In this article, I will explore the current trends in solar EVs and predict the benefits of installing solar panels on an electric vehicle like the Chevy Bolt EV. While these systems can be used on any vehicle (even internal combustion cars with removed alternators), they make the most sense on plug-in hybrid and pure-battery electric vehicles (essentially, the cars that can use only battery energy to drive the vehicle).
Solar Basics
First, let’s talk about solar energy because the Earth is bombarded by a lot of it. On the surface, the Earth is struck by about 1,000 watts (or 1 kW) of solar energy per square meter (about 11 sq/ft). What happens to that energy from there is too complicated to cover in this article, but it ranges from being absorbed into the materials it hits, reflected back into the atmosphere, or even reflected back into space.

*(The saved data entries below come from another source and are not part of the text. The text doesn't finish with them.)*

theorem stageEnter_good {g : Staged} {s : State}
    (gs : Good pq s) : Good pq (stageEnter g s) := by
  unfold stageEnter
  try extract_lets
  repeat' first
    | with_reducible assumption
    | with_reducible apply countR_good
    | with_reducible apply objAdd_good
    | with_reducible apply loopSend_good
    | with_reducible apply paceSend_good
    | with_reducible apply ingress_good
    | exact and_reserved (by decide)
    | exact reg_merge (by assumption) (by decide)
    | exact and_left_reserved (reg_reserved (by assumption) _)
    | with_reducible apply Good.ite
    | with_reducible apply Good.ite1
    | with_reducible apply Good.ite2
    | fail_if_no_progress (with_reducible apply Good.upd)
    | fail_if_no_progress (with_reducible refine Good.updTim ?_ rfl)
    | fail_if_no_progress (with_reducible refine Good.updTim0 ?_ rfl)
    | fail_if_no_progress (with_reducible refine Good.updRegs ?_ rfl rfl rfl rfl)
    | (intro _; try intros; try extract_lets)
    | split

theorem stageRun_good {s : State}
    (gs : Good pq s) : Good pq (stageRun s) := by
  unfold stageRun
  try extract_lets
  repeat' first
    | with_reducible assumption
    | with_reducible apply stageEnter_good
    | with_reducible apply atCycle_good
    | with_reducible apply Good.foldl
    | with_reducible apply Good.foldl1
    | with_reducible apply Good.foldl2
    | exact and_reserved (by decide)
    | exact reg_merge (by assumption) (by decide)
    | exact and_left_reserved (reg_reserved (by assumption) _)
    | with_reducible apply Good.ite
    | with_reducible apply Good.ite1
    | with_reducible apply Good.ite2
    | fail_if_no_progress (with_reducible apply Good.upd)
    | fail_if_no_progress (with_reducible refine Good.updTim ?_ rfl)
    | fail_if_no_progress (with_reducible refine Good.updTim0 ?_ rfl)
    | fail_if_no_progress (with_reducible refine Good.updRegs ?_ rfl rfl rfl rfl)
    | (intro _; try intros; try extract_lets)

theorem sendStage_good {n : Nat} {j : SendJob} {s : State}
    (gs : Good pq s) : Good pq (sendStage n j s) := by
  unfold sendStage
  try extract_lets
  repeat' first
    | with_reducible assumption
    | with_reducible apply rejectSend_good
    | with_reducible apply dropJob_good
    | with_reducible apply setRing_good
    | exact and_reserved (by decide)
    | exact reg_merge (by assumption) (by decide)
    | exact and_left_reserved (reg_reserved (by assumption) _)
    | with_reducible apply Good.ite
    | with_reducible apply Good.ite1
    | with_reducible apply Good.ite2
    | fail_if_no_progress (with_reducible apply Good.upd)
    | fail_if_no_progress (with_reducible refine Good.updTim ?_ rfl)
    | fail_if_no_progress (with_reducible refine Good.updTim0 ?_ rfl)
    | fail_if_no_progress (with_reducible refine Good.updRegs ?_ rfl rfl rfl rfl)
    | (intro _; try intros; try extract_lets)
    | split

theorem stageJobs_good {n fuel : Nat} {s : State} (gs : Good pq s) : Good pq (stageJobs n fuel s) := by
  induction fuel generalizing s with
  | zero => exact gs
  | succ fuel ih =>
    rw [stageJobs]
    split
    · exact gs
    · exact Good.ite (fun _ => ih (sendStage_good gs)) fun _ => gs

theorem sendData_good {ch tag : Nat} {bytes : List Byte} {err : Bool} {ue : Option Word} {s : State}
    (gs : Good pq s) : Good pq (sendData ch tag bytes err ue s) := by
  unfold sendData
  try extract_lets
  repeat' first
    | with_reducible assumption
    | with_reducible apply strayRead_good
    | with_reducible apply dropRead_good
    | with_reducible apply retryReads_good
    | with_reducible apply sendReadFail_good
    | with_reducible apply modJob_good
    | with_reducible apply tryFetch_good
    | with_reducible apply paceSend_good
    | with_reducible apply stageRun_good
    | with_reducible apply stageJobs_good
    | exact and_reserved (by decide)
    | exact reg_merge (by assumption) (by decide)
    | exact and_left_reserved (reg_reserved (by assumption) _)
    | with_reducible apply Good.ite
    | with_reducible apply Good.ite1
    | with_reducible apply Good.ite2
    | fail_if_no_progress (with_reducible apply Good.upd)
    | fail_if_no_progress (with_reducible refine Good.updTim ?_ rfl)
    | fail_if_no_progress (with_reducible refine Good.updTim0 ?_ rfl)
    | fail_if_no_progress (with_reducible refine Good.updRegs ?_ rfl rfl rfl rfl)
    | (intro _; try intros; try extract_lets)
    | split

theorem logStart_good {q : Nat} {t : Token} {s : State}
    (gs : Good pq s) : Good pq (logStart q t s) := by
  unfold logStart
  try extract_lets
  repeat' first
    | with_reducible assumption
    | exact and_reserved (by decide)
    | exact reg_merge (by assumption) (by decide)
    | exact and_left_reserved (reg_reserved (by assumption) _)
    | with_reducible apply Good.ite
    | with_reducible apply Good.ite1
    | with_reducible apply Good.ite2
    | fail_if_no_progress (with_reducible apply Good.upd)

theorem popHead_good {q : Nat} {t : Token} {s : State}
    (gs : Good pq s) : Good pq (popHead q t s) := by
  unfold popHead
  try extract_lets
  repeat' first
    | with_reducible assumption
    | with_reducible apply addChg_good
    | with_reducible apply setQueue_good
    | exact and_reserved (by decide)
    | exact reg_merge (by assumption) (by decide)
    | exact and_left_reserved (reg_reserved (by assumption) _)
    | with_reducible apply Good.ite
    | with_reducible apply Good.ite1
    | with_reducible apply Good.ite2
    | fail_if_no_progress (with_reducible apply Good.upd)

theorem scrapWrites_good {n : Nat} {f : Frame} {s : State}
    (gs : Good pq s) : Good pq (scrapWrites n f s) := by
  unfold scrapWrites
  try extract_lets
  repeat' first
    | with_reducible assumption
    | with_reducible apply hostWrites_good
    | with_reducible apply useFree_good
    | exact and_reserved (by decide)
    | exact reg_merge (by assumption) (by decide)
    | exact and_left_reserved (reg_reserved (by assumption) _)
    | with_reducible apply Good.ite
    | with_reducible apply Good.ite1
    | with_reducible apply Good.ite2
    | fail_if_no_progress (with_reducible apply Good.upd)
    | fail_if_no_progress (with_reducible refine Good.updTim ?_ rfl)
    | fail_if_no_progress (with_reducible refine Good.updTim0 ?_ rfl)
    | fail_if_no_progress (with_reducible refine Good.updRegs ?_ rfl rfl rfl rfl)
    | (intro _; try intros; try extract_lets)
    | split

theorem fillDrop_good {n : Nat} {t : Token} {s : State}
    (gs : Good pq s) : Good pq (fillDrop n t s) := by
  unfold fillDrop
  try extract_lets
  repeat' first
    | with_reducible assumption
    | with_reducible apply release1_good
    | with_reducible apply countR_good
    | with_reducible apply objAdd_good
    | with_reducible apply logStart_good
    | with_reducible apply popHead_good

theorem fillWait_good {n : Nat} {t : Token} {s : State}
    (gs : Good pq s) : Good pq (fillWait n t s) := by
  unfold fillWait
  try extract_lets
  repeat' first
    | with_reducible assumption
    | with_reducible apply countR_good
    | with_reducible apply setRing_good
    | exact and_reserved (by decide)
    | exact reg_merge (by assumption) (by decide)
    | exact and_left_reserved (reg_reserved (by assumption) _)
    | with_reducible apply Good.ite
    | with_reducible apply Good.ite1
    | with_reducible apply Good.ite2
    | fail_if_no_progress (with_reducible apply Good.upd)
    | fail_if_no_progress (with_reducible refine Good.updTim ?_ rfl)
    | fail_if_no_progress (with_reducible refine Good.updTim0 ?_ rfl)
    | fail_if_no_progress (with_reducible refine Good.updRegs ?_ rfl rfl rfl rfl)
    | (intro _; try intros; try extract_lets)

theorem fillStarve_good {n : Nat} {t : Token} {s : State}
    (gs : Good pq s) : Good pq (fillStarve n t s) := by
  unfold fillStarve
  try extract_lets
  repeat' first
    | with_reducible assumption
    | with_reducible apply fillWait_good
    | with_reducible apply tryFetch_good
    | exact and_reserved (by decide)
    | exact reg_merge (by assumption) (by decide)
    | exact and_left_reserved (reg_reserved (by assumption) _)
    | with_reducible apply Good.ite
    | with_reducible apply Good.ite1
    | with_reducible apply Good.ite2
    | fail_if_no_progress (with_reducible apply Good.upd)
    | fail_if_no_progress (with_reducible refine Good.updTim ?_ rfl)
    | fail_if_no_progress (with_reducible refine Good.updTim0 ?_ rfl)
    | fail_if_no_progress (with_reducible refine Good.updRegs ?_ rfl rfl rfl rfl)
    | (intro _; try intros; try extract_lets)

theorem fillFrame_good {n : Nat} {t : Token} {f : Frame} {s : State}
    (gs : Good pq s) : Good pq (fillFrame n t f s) := by
  unfold fillFrame
  try extract_lets
  repeat' first
    | with_reducible assumption
    | with_reducible apply fillDrop_good
    | with_reducible apply scrapWrites_good
    | with_reducible apply cellFail_good
    | with_reducible apply linkFail_good
    | with_reducible apply fillStarve_good
    | with_reducible apply hostWrites_good
    | with_reducible apply leaves_good
    | with_reducible apply atCycle_good
    | with_reducible apply setRing_good
    | with_reducible apply cqReserve_good
    | with_reducible apply countR_good
    | with_reducible apply objAdd_good
    | with_reducible apply logStart_good
    | with_reducible apply release1_good
    | with_reducible apply popHead_good
    | with_reducible apply tryFetch_good
    | exact and_reserved (by decide)
    | exact reg_merge (by assumption) (by decide)
    | exact and_left_reserved (reg_reserved (by assumption) _)
    | with_reducible apply Good.ite
    | with_reducible apply Good.ite1
    | with_reducible apply Good.ite2
    | fail_if_no_progress (with_reducible apply Good.upd)
    | fail_if_no_progress (with_reducible refine Good.updTim ?_ rfl)
    | fail_if_no_progress (with_reducible refine Good.updTim0 ?_ rfl)
    | fail_if_no_progress (with_reducible refine Good.updRegs ?_ rfl rfl rfl rfl)
    | (intro _; try intros; try extract_lets)
    | split

end Sys2Proof.Machine
end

Photovoltaic (PV) solar panels are designed to absorb some of that energy and convert it into direct-current electricity, and they can come in a variety of shapes, sizes, compositions, chemistries, and (most importantly) efficiencies. Even our best PV solar panels at this point struggle to capture close to half of the solar energy that strikes them, which is why you see fairly large panels (more than 1 square meter) only rated for maybe 250 to 350 watts.
To make matters worse, the panel’s angle, direction, geographical location, and sun exposure also affect how much energy is available to absorb. Also, PV solar can only generate electricity when the sun is out, and in the United States, we only average about four to six hours of peak sunlight per day (though some energy is still available outside of peak sunlight hours).
However, despite all those hurdles, PV solar is still highly effective. Why? It’s a slow burn. Day after day, week after week, month after month, PV solar panels are absorbing energy from the sun and converting it into electricity. It’s not a lot, but over time, it really adds up.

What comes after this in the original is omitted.